The impact of such a tax means that the hidden economic costs exceed the after-tax profits for all companies between 2008 and 2012.

Further, for coal companies, the hidden economic costs don’t just exceed their profits – it exceeds their revenues.

“We have to do something to raise the costs of climate change; regulation will have a bigger cost than a tax,” he said.

“So we should charge $100 per tonne on emissions that go into the atmosphere – if we were to do that in the UK we would end up with revenue of about £50 billion per year. This won’t destroy the economy, it would stimulate the economy.”

If the government were to raise this new tax revenue the UK government could make changes in other areas – for example, decrease the rate of income tax from 20 to 15 per cent (£20 billion), reduce VAT from 20 to 16 per cent (£20 billion), protect the poor and elderly from energy price increases (£5 billion), support research and development, information campaigns (£5 billion).

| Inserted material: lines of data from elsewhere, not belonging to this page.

-- ==== Sys2Proof/Tests/Slice0.lean ====
section
/-! SUPPORT. The model's own tests: well-formedness, words written out from the encodings of spec/30_encoding.md, one
step of each command with results taken from spec/95_test_vectors.md (or worked out by hand from the rule the test
names), and, for each statement of Obligations.lean that has hypotheses, states and operands that meet them. -/

namespace Sys2Proof.Tests

open Sys2Proof Sys2Proof.Machine

/-! ## Well-formedness: an ill-formed term for each check, refused -/

theorem test_wf_refuses_li : (Instr.li 1 4096).wf = false ∧ (Instr.li 1 4095).wf = true := by decide
theorem test_wf_refuses_bvNew : (Instr.bvNew 1 4096).wf = false ∧ (Instr.bvNew 1 4095).wf = true := by decide
theorem test_wf_refuses_bvSeti : (Instr.bvSeti 1 4096).wf = false ∧ (Instr.bvSeti 1 4095).wf = true := by decide
theorem test_wf_refuses_bvClri : (Instr.bvClri 1 4096).wf = false ∧ (Instr.bvClri 1 4095).wf = true := by decide
theorem test_wf_refuses_bvTsti : (Instr.bvTsti 1 2 4096).wf = false ∧ (Instr.bvTsti 1 2 4095).wf = true := by decide
theorem test_wf_refuses_bvShli : (Instr.bvShli 1 4096).wf = false ∧ (Instr.bvShli 1 4095).wf = true := by decide
theorem test_wf_refuses_rdV : (Instr.rdV 1 4096).wf = false ∧ (Instr.rdV 1 4095).wf = true := by decide
theorem test_wf_refuses_ackInit : (Instr.ackInit 1 4096).wf = false ∧ (Instr.ackInit 1 4095).wf = true := by decide

/-! ## Decoding: one word of each row, its opcode in bits 31:24 and its operands in the fields of rule R71, written out
from the row of rule R74 -/

theorem test_decode_nop : decode 0x00000000#32 = .ok .nop := by decide
theorem test_decode_li : decode 0x01500ABC#32 = .ok (.li 5 0xABC) := by decide
theorem test_decode_movi : decode 0x02500000#32 = .ok (.movi 5) := by decide
theorem test_decode_movo : decode 0x03500000#32 = .ok (.movo 5) := by decide
theorem test_decode_getf : decode 0x04500000#32 = .ok (.getf 5) := by decide
theorem test_decode_clrf : decode 0x05000000#32 = .ok .clrf := by decide
theorem test_decode_srst : decode 0x06000000#32 = .ok .srst := by decide
theorem test_decode_bvNew : decode 0x10200ABC#32 = .ok (.bvNew 2 0xABC) := by decide
theorem test_decode_bvSeti : decode 0x11200ABC#32 = .ok (.bvSeti 2 0xABC) := by decide
theorem test_decode_bvClri : decode 0x12200ABC#32 = .ok (.bvClri 2 0xABC) := by decide
theorem test_decode_bvTsti : decode 0x13510ABC#32 = .ok (.bvTsti 5 1 0xABC) := by decide
theorem test_decode_bvSet : decode 0x14230000#32 = .ok (.bvSet 2 3) := by decide
theorem test_decode_bvClr : decode 0x15230000#32 = .ok (.bvClr 2 3) := by decide
theorem test_decode_bvTst : decode 0x16516000#32 = .ok (.bvTst 5 1 6) := by decide
theorem test_decode_bvShli : decode 0x17200ABC#32 = .ok (.bvShli 2 0xABC) := by decide
theorem test_decode_bvShl : decode 0x18230000#32 = .ok (.bvShl 2 3) := by decide
theorem test_decode_bvClra : decode 0x19200000#32 = .ok (.bvClra 2) := by decide
theorem test_decode_bvLen : decode 0x1A510000#32 = .ok (.bvLen 5 1) := by decide
theorem test_decode_wrInit : decode 0x20500000#32 = .ok (.wrInit 5) := by decide
theorem test_decode_wrBit : decode 0x21500000#32 = .ok (.wrBit 5) := by decide
theorem test_decode_wrU8 : decode 0x22500000#32 = .ok (.wrU8 5) := by decide
theorem test_decode_wrU16 : decode 0x23500000#32 = .ok (.wrU16 5) := by decide
theorem test_decode_wrU32 : decode 0x24500000#32 = .ok (.wrU32 5) := by decide
theorem test_decode_wrU64 : decode 0x25500000#32 = .ok (.wrU64 5) := by decide
theorem test_decode_wrV : decode 0x26200000#32 = .ok (.wrV 2) := by decide
theorem test_decode_wrPad : decode 0x27000000#32 = .ok .wrPad := by decide
theorem test_decode_wrPos : decode 0x28500000#32 = .ok (.wrPos 5) := by decide
theorem test_decode_wrLen : decode 0x29500000#32 = .ok (.wrLen 5) := by decide
theorem test_decode_wrGetb : decode 0x2A530000#32 = .ok (.wrGetb 5 3) := by decide
theorem test_decode_rdInit : decode 0x30000000#32 = .ok .rdInit := by decide
theorem test_decode_rdPutb : decode 0x31500000#32 = .ok (.rdPutb 5) := by decide
theorem test_decode_rdLdw : decode 0x32000000#32 = .ok .rdLdw := by decide
theorem test_decode_rdBit : decode 0x33500000#32 = .ok (.rdBit 5) := by decide
theorem test_decode_rdU8 : decode 0x34500000#32 = .ok (.rdU8 5) := by decide
theorem test_decode_rdU16 : decode 0x35500000#32 = .ok (.rdU16 5) := by decide
theorem test_decode_rdI16 : decode 0x36500000#32 = .ok (.rdI16 5) := by decide
theorem test_decode_rdU32 : decode 0x37500000#32 = .ok (.rdU32 5) := by decide
theorem test_decode_rdI32 : decode 0x38500000#32 = .ok (.rdI32 5) := by decide
theorem test_decode_rdU64 : decode 0x39500000#32 = .ok (.rdU64 5) := by decide
theorem test_decode_rdV : decode 0x3A200ABC#32 = .ok (.rdV 2 0xABC) := by decide
theorem test_decode_rdPad : decode 0x3B000000#32 = .ok .rdPad := by decide
theorem test_decode_rdPos : decode 0x3C500000#32 = .ok (.rdPos 5) := by decide
theorem test_decode_rdLen : decode 0x3D500000#32 = .ok (.rdLen 5) := by decide
theorem test_decode_seqCmp : decode 0x40536000#32 = .ok (.seqCmp 5 3 6) := by decide
theorem test_decode_seqDif : decode 0x41536000#32 = .ok (.seqDif 5 3 6) := by decide
theorem test_decode_seqAdd : decode 0x42536000#32 = .ok (.seqAdd 5 3 6) := by decide
theorem test_decode_seqSub : decode 0x43536000#32 = .ok (.seqSub 5 3 6) := by decide
theorem test_decode_ackInit : decode 0x50500ABC#32 = .ok (.ackInit 5 0xABC) := by decide
theorem test_decode_ackRx : decode 0x51500000#32 = .ok (.ackRx 5) := by decide
theorem test_decode_ackHwm : decode 0x52500000#32 = .ok (.ackHwm 5) := by decide
theorem test_decode_ackWin : decode 0x53200000#32 = .ok (.ackWin 2) := by decide
theorem test_decode_ackIsrx : decode 0x54530000#32 = .ok (.ackIsrx 5 3) := by decide

/-- Fields at their largest values. -/
theorem test_decode_largest_fields :
    decode 0x01700FFF#32 = .ok (.li 7 4095) ∧ decode 0x54770000#32 = .ok (.ackIsrx 7 7) ∧
    decode 0x10300004#32 = .ok (.bvNew 3 4) ∧ decode 0x13230001#32 = .ok (.bvTsti 2 3 1) := by decide

/-! ### Illegal words, refused by name: the list of spec/95_test_vectors.md section 9 -/

theorem test_illegal_opcode :
    decode 0x07000000#32 = .error .noSuchOpcode ∧
    decode 0x0F000000#32 = .error .noSuchOpcode ∧
    decode 0x1B000000#32 = .error .noSuchOpcode ∧
    decode 0x2B000000#32 = .error .noSuchOpcode ∧
    decode 0x3E000000#32 = .error .noSuchOpcode ∧
    decode 0x44000000#32 = .error .noSuchOpcode ∧
    decode 0x55000000#32 = .error .noSuchOpcode ∧
    decode 0x60000000#32 = .error .noSuchOpcode ∧
    decode 0xFFFFFFFF#32 = .error .noSuchOpcode := by decide

theorem test_illegal_reserved_bit :
    decode 0x01900005#32 = .error .reservedBit ∧
    decode 0x01180005#32 = .error .reservedBit ∧
    decode 0x01108005#32 = .error .reservedBit := by decide

theorem test_illegal_unused_field :
    decode 0x00000001#32 = .error .unusedField ∧
    decode 0x00100000#32 = .error .unusedField ∧
    decode 0x01110005#32 = .error .unusedField ∧
    decode 0x02200001#32 = .error .unusedField ∧
    decode 0x40012001#32 = .error .unusedField ∧
    decode 0x54011000#32 = .error .unusedField ∧
    decode 0x06000001#32 = .error .unusedField := by decide

theorem test_illegal_vector_field :
    decode 0x10400004#32 = .error .vectorField ∧
    decode 0x13240001#32 = .error .vectorField ∧
    decode 0x26400000#32 = .error .vectorField := by decide

/-! ### The opcode table, the encoder, the aliases, the notation -/

theorem test_table_has_52_rows : opcodeTable.length = 52 := by decide

/-- No two rows share a match value, and every match value obeys its own mask. -/
theorem test_table_rows_differ :
    (opcodeTable.map Row.pattern).Nodup ∧ ∀ row ∈ opcodeTable, row.pattern &&& row.mask = row.pattern := by decide

theorem test_encode_examples :
    encode (.li 1 5) = 0x01100005#32 ∧ encode (.bvTsti 2 1 3) = 0x13210003#32 ∧
    encode (.seqCmp 0 1 2) = 0x40012000#32 ∧ encode .wrPad = 0x27000000#32 := by decide

/-- `WR.I16 X2`, `WR.F32 X3`: the words of spec/95_test_vectors.md section 5. -/
theorem test_alias_words :
    encode (AliasSpelling.wrI16 2).expand = 0x23200000#32 ∧ encode (AliasSpelling.wrF32 3).expand = 0x24300000#32 := by
  decide

theorem test_table_word :
    decodeTableWord 32 0x01100005 = some (.li 1 5) ∧ decodeTableWord 32 0x01900005 = none := by decide

/-! ## Helpers -/

/-- The state after a command; the state before it where it stops. -/
def after (i : Instr) (s : State) : State :=
  match exec i s with
  | .next t => t
  | .fault _ => s
  | .refused _ => s

def ran (i : Instr) (s : State) : Bool :=
  match exec i s with
  | .next _ => true
  | .fault _ => false
  | .refused _ => false

theorem next_of_ran {i : Instr} {s : State} (h : ran i s = true) : exec i s = .next (after i s) := by
  unfold ran at h
  unfold after
  split at h
  · rename_i heq; rw [heq]
  · cases h
  · cases h

/-- The state after a list of commands. -/
def afterAll : List Instr → State → State
  | [], s => s
  | i :: is, s => afterAll is (after i s)

def ranAll : List Instr → State → Bool
  | [], _ => true
  | i :: is, s => ran i s && ranAll is (after i s)

theorem performs_of_ranAll {is : List Instr} : ∀ {s : State}, ranAll is s = true → Performs is s (afterAll is s) := by
  induction is with
  | nil => intro s _; exact rfl
  | cons i is ih =>
    intro s h
    have h2 := Bool.and_eq_true_iff.1 h
    exact ⟨after i s, next_of_ran h2.1, ih h2.2⟩

/-- The status of the last response. -/
def lastSt (s : State) : Option Status := s.responses.getLast?.map Response.st

/-- Rule R28 as a check of finitely many positions. -/
def invCheck (s : State) : Bool :=
  s.wcap ≤ s.cfg.bufmax && s.wbuf.all (fun c => c.1 < s.wcap) && s.wpos ≤ 8 * s.wcap &&
    (List.range (8 * s.wcap)).all (fun p => p < s.wpos || !Memory.bit s.wbuf p) &&
    s.rlen ≤ s.cfg.bufmax && s.rbuf.all (fun c => c.1 < s.rlen) && s.rpos ≤ 8 * s.rlen &&
    (List.finRange 4).all (fun r => s.getVN r ≤ s.cfg.vmax) && s.aw ≤ s.cfg.vmax

theorem inv_of_check {s : State} (h : invCheck s = true) : s.Inv := by
  simp only [invCheck, Bool.and_eq_true, decide_eq_true_eq, List.all_eq_true, List.mem_range, Bool.or_eq_true,
    Bool.not_eq_true'] at h
  obtain ⟨⟨⟨⟨⟨⟨⟨⟨h1, h2⟩, h3⟩, h4⟩, h5⟩, h6⟩, h7⟩, h8⟩, h9⟩ := h
  refine ⟨h1, h2, h3, fun p hp => ?_, h5, h6, h7, fun r => h8 r (List.mem_finRange r), h9⟩
  by_cases hlt : p < 8 * s.wcap
  · rcases h4 p hlt with h | h
    · omega
    · exact h
  · have hz : Memory.read s.wbuf (p / 8) = 0 := Memory.read_of_not_listed fun c hc e => by
      have := h2 c hc
      omega
    rw [Memory.bit, hz]
    simp

/-- A state with something in every piece of state. -/
def sA : State :=
  { State.reset with
    x := #v[0, 5, 0xFFFFFFFFFFFF8000, 3, 4, 0xDEADBEEF81234567, 0x800, 0x801]
    v := #v[[], [false, true, true, false], [true, false, true, false, false, false, false, true], [true, true, true]]
    wcap := 10
    wpos := 3
    wbuf := [(0, 5)]
    rlen := 9
    rpos := 3
    rbuf := [(0, 0x38), (1, 0x1B), (2, 0x67), (3, 0x81), (8, 0xFF)]
    ahwm := 18
    awin := [false, true, false, true]
    fsr := 2
    din := 0x0123456789ABCDEF }

theorem test_sA_inv : sA.Inv := inv_of_check (by decide)

theorem test_reset_memory_wf : Memory.wf State.reset.wbuf = true ∧ Memory.wf State.reset.rbuf = true := by decide

/-! ## One step of each command -/

/-! ### SYS (spec/95_test_vectors.md section 3) -/

theorem test_nop : after .nop sA = { sA with responses := [⟨.ok, 0⟩] } := by decide
theorem test_li : (after (.li 7 4095) sA).getX 7 = 0xFFF#64 := by decide
theorem test_movi : (after (.movi 2) sA).getX 2 = 0x0123456789ABCDEF#64 := by decide
theorem test_movo : (after (.movo 2) sA).responses = [⟨.ok, 0xFFFFFFFFFFFF8000#64⟩] := by decide
theorem test_getf : (after (.getf 3) sA).getX 3 = 2#64 ∧ (after (.getf 3) sA).fsr = 2#4 := by decide
theorem test_clrf : (after .clrf sA).fsr = 0#4 ∧ (after .clrf sA).x = sA.x := by decide
theorem test_srst : after .srst sA = { State.reset with din := sA.din, responses := [⟨.ok, 0⟩] } := by decide

/-! ### BV (section 4) -/

theorem test_bvNew : (after (.bvNew 1 4) sA).getV 1 = [false, false, false, false] := by decide
theorem test_bvNew_above_vmax : lastSt (after (.bvNew 1 257) sA) = some (.fault .operandError) ∧
    (after (.bvNew 1 257) sA).fsr = 10#4 := by decide
theorem test_bvSeti : (after (.bvSeti 1 3) sA).getV 1 = [false, true, true, true] := by decide
theorem test_bvSeti_out : lastSt (after (.bvSeti 1 4) sA) = some (.fault .operandError) := by decide
theorem test_bvClri : (after (.bvClri 1 2) sA).getV 1 = [false, true, false, false] := by decide
theorem test_bvTsti : (after (.bvTsti 2 1 1) sA).getX 2 = 1#64 ∧ (after (.bvTsti 2 1 0) sA).getX 2 = 0#64 := by decide
theorem test_bvSet : (after (.bvSet 1 3) sA).getV 1 = [false, true, true, true] := by decide
theorem test_bvSet_whole_register : lastSt (after (.bvSet 1 2) sA) = some (.fault .operandError) := by decide
theorem test_bvClr : (after (.bvClr 3 0) sA).getV 3 = [false, true, true] := by decide
/-- `BV.TST X3, V1, X3`: the index register is the destination (rule R80). -/
theorem test_bvTst : (after (.bvTst 3 1 3) sA).getX 3 = 0#64 ∧ (after (.bvTst 0 2 0) sA).getX 0 = 1#64 := by decide
theorem test_bvShli :
    (after (.bvShli 2 1) sA).getV 2 = [false, true, false, true, false, false, false, false] ∧
    (after (.bvShli 2 7) sA).getV 2 = [false, false, false, false, false, false, false, true] ∧
    (after (.bvShli 2 8) sA).getV 2 = zeros 8 := by decide
theorem test_bvShl :
    (after (.bvShl 2 3) sA).getV 2 = [false, false, false, true, false, true, false, false] ∧
    (after (.bvShl 2 2) sA).getV 2 = zeros 8 := by decide
theorem test_bvClra : (after (.bvClra 3) sA).getV 3 = [false, false, false] := by decide
theorem test_bvLen : (after (.bvLen 4 2) sA).getX 4 = 8#64 := by decide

However, Hope, who was the lead author on the UK’s Third Assessment Report of the Intergovernmental Panel on Climate Change, warned that revenue raised from a carbon tax should not be put it into subsidies for green investments.

“Governments are very bad at picking those winners; they should put it back into general revenues.”

Hope was also the specialist advisor to the House of Lords Select Committee on Economic Affairs Inquiry into aspects of the economics of climate change, and an advisor on the PAGE model to the Stern review on the Economics of Climate Change.

He uses an integrated assessment model for climate change policy that integrates science with economics and talks about the effects for policymakers and investors.

It builds in some views of the future relating to demographics, emissions, atmospheric considerations, radiation and global climate, regional climate, direct impacts on ecosystem crops, then social and economic impacts.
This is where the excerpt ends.